Agents: From Theory to Production

Foundations of Intelligent Agents and the Craft of Building Modern LLM Agents

A practical, research-grounded guide that connects the classical theory of intelligent agents to the modern practice of building autonomous LLM agents with tools, memory, planning, and multi-agent orchestration.

Author

bkhatri

Published

July 2026

Preface

Why this book

The word agent is doing a lot of work these days. To a researcher trained in classical AI, an agent is anything that perceives its environment through sensors and acts upon it through actuators to pursue a goal [1]. To a developer in 2026, an “agent” is more likely a large language model wired to a set of tools, running in a loop until a task is done. Both are right. This book argues that you cannot build the second well without understanding the first.

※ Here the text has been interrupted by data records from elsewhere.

-- ==== Sys2Proof/Machine/Scheduler.lean ====
section
/-!
DEFINITION. The fire scheduler: evaluations (R163, R166), tickets (R168, R169), corrections, holds and
releases (R171–R173), spit and tickle strobes (R174, R175, R177), dry risk (R176), fires (R170, R190,
R197–R200, R339) and the TRIGOUT outputs (R179).
-/

namespace Sys2Proof.Machine

open Sys2Proof

/-! ## Times (R25, R165, R167, R168) -/

/-- T of R168: the enforced period in fine ticks. -/
def State.enforced (s : State) (g : Nat) : Nat :=
  let c := max 1 s.therm.ceiling
  ((trigRec s.inForce g).minPeriod * 16 * 32768 + c - 1) / c

/-- The earliest feasible fire time of a strobe emitted now (R167). -/
def State.earliest (s : State) (b : Nat) : Nat := 16 * (s.tick + s.notice b)

/-- A prediction as the scheduler uses it: dp, the fire time where dp > 0, and the line time (with
dp ≤ 0: at the present speed, as the manual's example of R171 computes it). -/
structure Aim where
  dp : ℚ
  fire : Option Nat
  lineTime : Nat

/-- The prediction of a hit; none where stalled (R165). -/
def State.aim (s : State) (b : Nat) (hit : Pos48) : Option Aim :=
  match barModel s b s.tick, predict s b s.tick hit with
  | some m, some p =>
    some { dp := p.dp, fire := p.fire.map (·.1)
           lineTime := match p.fire with
             | some f => f.2
             | none => (fireOf (barRec s.inForce b).linePitch s.tick 0 m.2.1 m.2.2).2 }
  | _, _ => none

/-- A prediction raised to the earliest feasible time, and whether it was raised (R168). -/
def raise (a : Aim) (early : Nat) : Nat × Bool :=
  match a.fire with
  | none => (early, true)
  | some f => if f < early then (early, true) else (f, false)

/-! ## Strobes of lines, spits and tickles -/

/-- A strobe of an outstanding line leaves on every port of the bar (R23, R170, R339).
DEDUCED, log entry 65. -/
def State.strobeLine (b : Nat) (kind : StrobeKind) (l : TLine) (s : State) : State × TLine :=
  let l := { l with strobes := l.strobes ++ strobeBytes b l.line l.fire l.lineTime }
  (s.strobe b kind l.line l.fire l.lineTime l.bank, l)

/-- The samples of a SPIT or TICKLE fire (R191, R196, R206). -/
def State.fireWaves (s : State) (b wave : Nat) (windows : Byte) : List PrepWave :=
  let cfg := s.inForceFor b
  (chansOf cfg b).map (fun c => s.waveFor cfg c b wave (if windows = 0 then 0 else drivePresent cfg c) none)

/-- A channel's samples go to the module before a SPIT or TICKLE strobe when they differ from the last
ones sent (R279). -/
def State.sendWav (b : Nat) (kind : FireKind) (s : State) (w : PrepWave) : State :=
  let p := w.channel / 4
  let x := s.port p
  let old := x.wavSent.find? (fun y => y.1 == w.channel && y.2.1 == kind)
  if decide (128 ≤ w.channel) || !s.portServes p || old.map (fun y => y.2.2) == some w.samples then s
  else
    let s := (wavFrames b kind 0 w).foldl (fun s f => s.sendFrame p f) s
    let y := s.port p
    s.setPort p { y with
      wavSent := (w.channel, kind, w.samples) :: y.wavSent.filter (fun z => !(z.1 == w.channel && z.2.1 == kind)) }

/-- A SPIT or TICKLE strobe leaves (R174, R175, R191). -/
def State.emitPulse (b g : Nat) (kind : FireKind) (fire : Nat) (s : State) : State :=
  let spit := kind == .spit
  let cfg := s.inForceFor b
  let wave := if spit then (profileRec cfg b 0).wave else (waveBarRec cfg b).tickleWave
  let windows := if spit then (trigRec cfg g).spitWindows else (waveBarRec cfg b).tickleWindows
  let ws := s.fireWaves b wave windows
  let s := s.noteWaves cfg b none ws
  let s := ws.foldl (State.sendWav b kind) s
  let s := s.strobe b (if spit then .spit else .tickle) 0 fire 0 (s.bankOf b)
  let t := s.trig g
  s.setTrig g { t with
    pulses := t.pulses ++ [⟨kind, fire, ws⟩], lastFire := some fire, lastKind := kind
    spits := if spit then t.spits + 1 else t.spits }

/-- The latest fire of the bar as last strobed: of the fires that have passed, the pulses under way and the
outstanding lines that are not held (R168). -/
def latestFire (t : Trig) : Trig :=
  let done := t.doneFire.toList.map (fun f => (f, t.doneKind))
  let ls := (t.lines.filter (fun l => !l.held)).map (fun l => (l.fire, FireKind.line))
  let ps := t.pulses.map (fun p => (p.fire, p.kind))
  match done ++ ls ++ ps with
  | [] => { t with lastFire := none }
  | x :: xs =>
    let m := xs.foldl (fun (a : Nat × FireKind) y => if a.1 < y.1 then y else a) x
    { t with lastFire := some m.1, lastKind := m.2 }

/-! ## Holds (R172) -/

/-- One outstanding line of a bar that stands, or whose model is stalled, is held, or counts in
hold_late when it cannot be. DEDUCED, log entry 64. -/
def State.holdOne (b g : Nat) (acc : State × List TLine) (l : TLine) : State × List TLine :=
  let s := acc.1
  if l.held then (s, acc.2 ++ [l])
  else if s.earliest b ≤ l.fire then
    let r := s.strobeLine b .hold l
    (r.1, acc.2 ++ [{ r.2 with held := true }])
  else if l.unheld then (s, acc.2 ++ [l])
  else (s.countDrop g Rc.holdLate l.line, acc.2 ++ [{ l with unheld := true }])

/-- Every correctable outstanding line is held (R172): it has no fire time until its release. -/
def State.holdAll (b g : Nat) (s : State) : State :=
  let r := (s.trig g).lines.foldl (State.holdOne b g) (s, [])
  r.1.setTrig g (latestFire { r.1.trig g with lines := r.2 })

/-! ## Corrections (R171) -/

/-- The fire time of the fire that precedes an outstanding line: of those that have passed, of the
pulses before it, and of the lines before it as they now stand. DEDUCED, log entry 64. -/
def fireBefore (t : Trig) (l : TLine) (before : List TLine) : Option Nat :=
  let fs := t.doneFire.toList ++ (t.pulses.filter (fun p => decide (p.fire < l.fire))).map (·.fire)
    ++ (before.filter (fun m => !m.held)).map (·.fire)
  match fs with
  | [] => none
  | f :: r => some (r.foldl max f)

/-- One outstanding line is revisited at an edge evaluation (R171).  A correction that the spacing term
raises is always sent. DEDUCED, log entry 64. -/
def State.correctOne (b g : Nat) (acc : State × List TLine) (l : TLine) : State × List TLine :=
  let s := acc.1
  let c := trigRec s.inForce g
  let keep := (s, acc.2 ++ [l])
  if l.held || decide (l.fire < s.earliest b) then keep
  else match s.aim b l.hit with
    | none => keep
    | some a =>
      let r := raise a (s.earliest b)
      let floor := match fireBefore (s.trig g) l acc.2 with
        | some f => f + l.period
        | none => 0
      let f := max r.1 floor
      let spaced := decide (r.1 < floor)
      let forced := spaced && l.fire != f
      let moved := c.tolerance < (max f l.fire - min f l.fire)
      if !forced && (!moved || decide (c.corrMax ≤ l.corrections)) then keep
      else
        let out := s.strobeLine b .correction { l with fire := f, lineTime := a.lineTime, corrections := l.corrections + 1 }
        let s := out.1
        let t := s.trig g
        let s := s.setTrig g { t with
          corrections := t.corrections + 1, clamped := if spaced then t.clamped + 1 else t.clamped }
        let s := if r.2 then s.countDrop g Rc.lateFire l.line else s
        (s, acc.2 ++ [out.2])

/-- The outstanding lines are revisited in ascending order (R171). DEDUCED, log entry 64. -/
def State.correctAll (b g : Nat) (s : State) : State :=
  let r := (s.trig g).lines.foldl (State.correctOne b g) (s, [])
  r.1.setTrig g (latestFire { r.1.trig g with lines := r.2 })

/-! ## Releases (R172, R173) -/

/-- The earliest fire of a released line: the enforced period of its own ticket after the latest fire of its
bar, whatever its kind (R168, R172). -/
def releaseFloor (t : Trig) (l : TLine) : Nat :=
  match (latestFire t).lastFire with
  | some f => f + l.period
  | none => 0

Most material on AI agents falls into one of two camps. Academic texts give you the theory of rational agents, environments, and architectures but stop short of today’s LLM-driven systems. Industry blog posts and framework tutorials show you how to call an API but rarely explain why a design succeeds or fails. This book deliberately bridges the gap: it treats modern LLM agents as the latest chapter in a long story about building systems that sense, reason, and act.

What you’ll learn

By the end, you will be able to:

  • Explain what an agent is, how it differs from a fixed workflow, and where each belongs [2].
  • Reason about environments, rationality, and architectures using the classical vocabulary — and see how LLMs fit that frame.
  • Build agents that use tools, retrieve knowledge, remember, plan, and self-correct.
  • Orchestrate single- and multi-agent systems with LangGraph and the OpenAI Agents SDK [3], [4].
  • Evaluate, observe, secure, and deploy agents responsibly in production [5].

Who this book is for

The book serves a mixed audience. Developers get runnable Python examples and production patterns. Technical leaders and product managers get mental models and honest trade-offs. Students and the curious get the foundational theory explained from first principles. Chapters open with intuition, add just enough formalism, then show working code — so you can read at the depth you need.

How to read it

  • Part I builds the theoretical foundation of agency.
  • Part II reframes the LLM as an agent and introduces the core building blocks and reasoning strategies.
  • Part III is hands-on: choosing between workflows and agents, agentic patterns, tools, memory, orchestration, and multi-agent systems.
  • Part IV covers what it takes to run agents in production — evaluation, observability, safety, and cost.
  • Part V looks at the frontier and the open problems.

If you are impatient to build, skim Part I, then start at Part II. If you want the “why” before the “how,” read straight through.

Conventions

  • 🧠 Deep dive boxes add optional theory.
  • 🛠️ In practice boxes add production tips and gotchas.
  • Code is Python, uses the OpenAI, LangChain/LangGraph, and Agents SDK libraries, and is runnable after following Appendix A.

A note on a fast-moving field

Agent tooling changes monthly. Where possible the book teaches durable principles and marks provider-specific guidance clearly. See PLAN.md in the source repository for the living roadmap and the last-reviewed date of each chapter.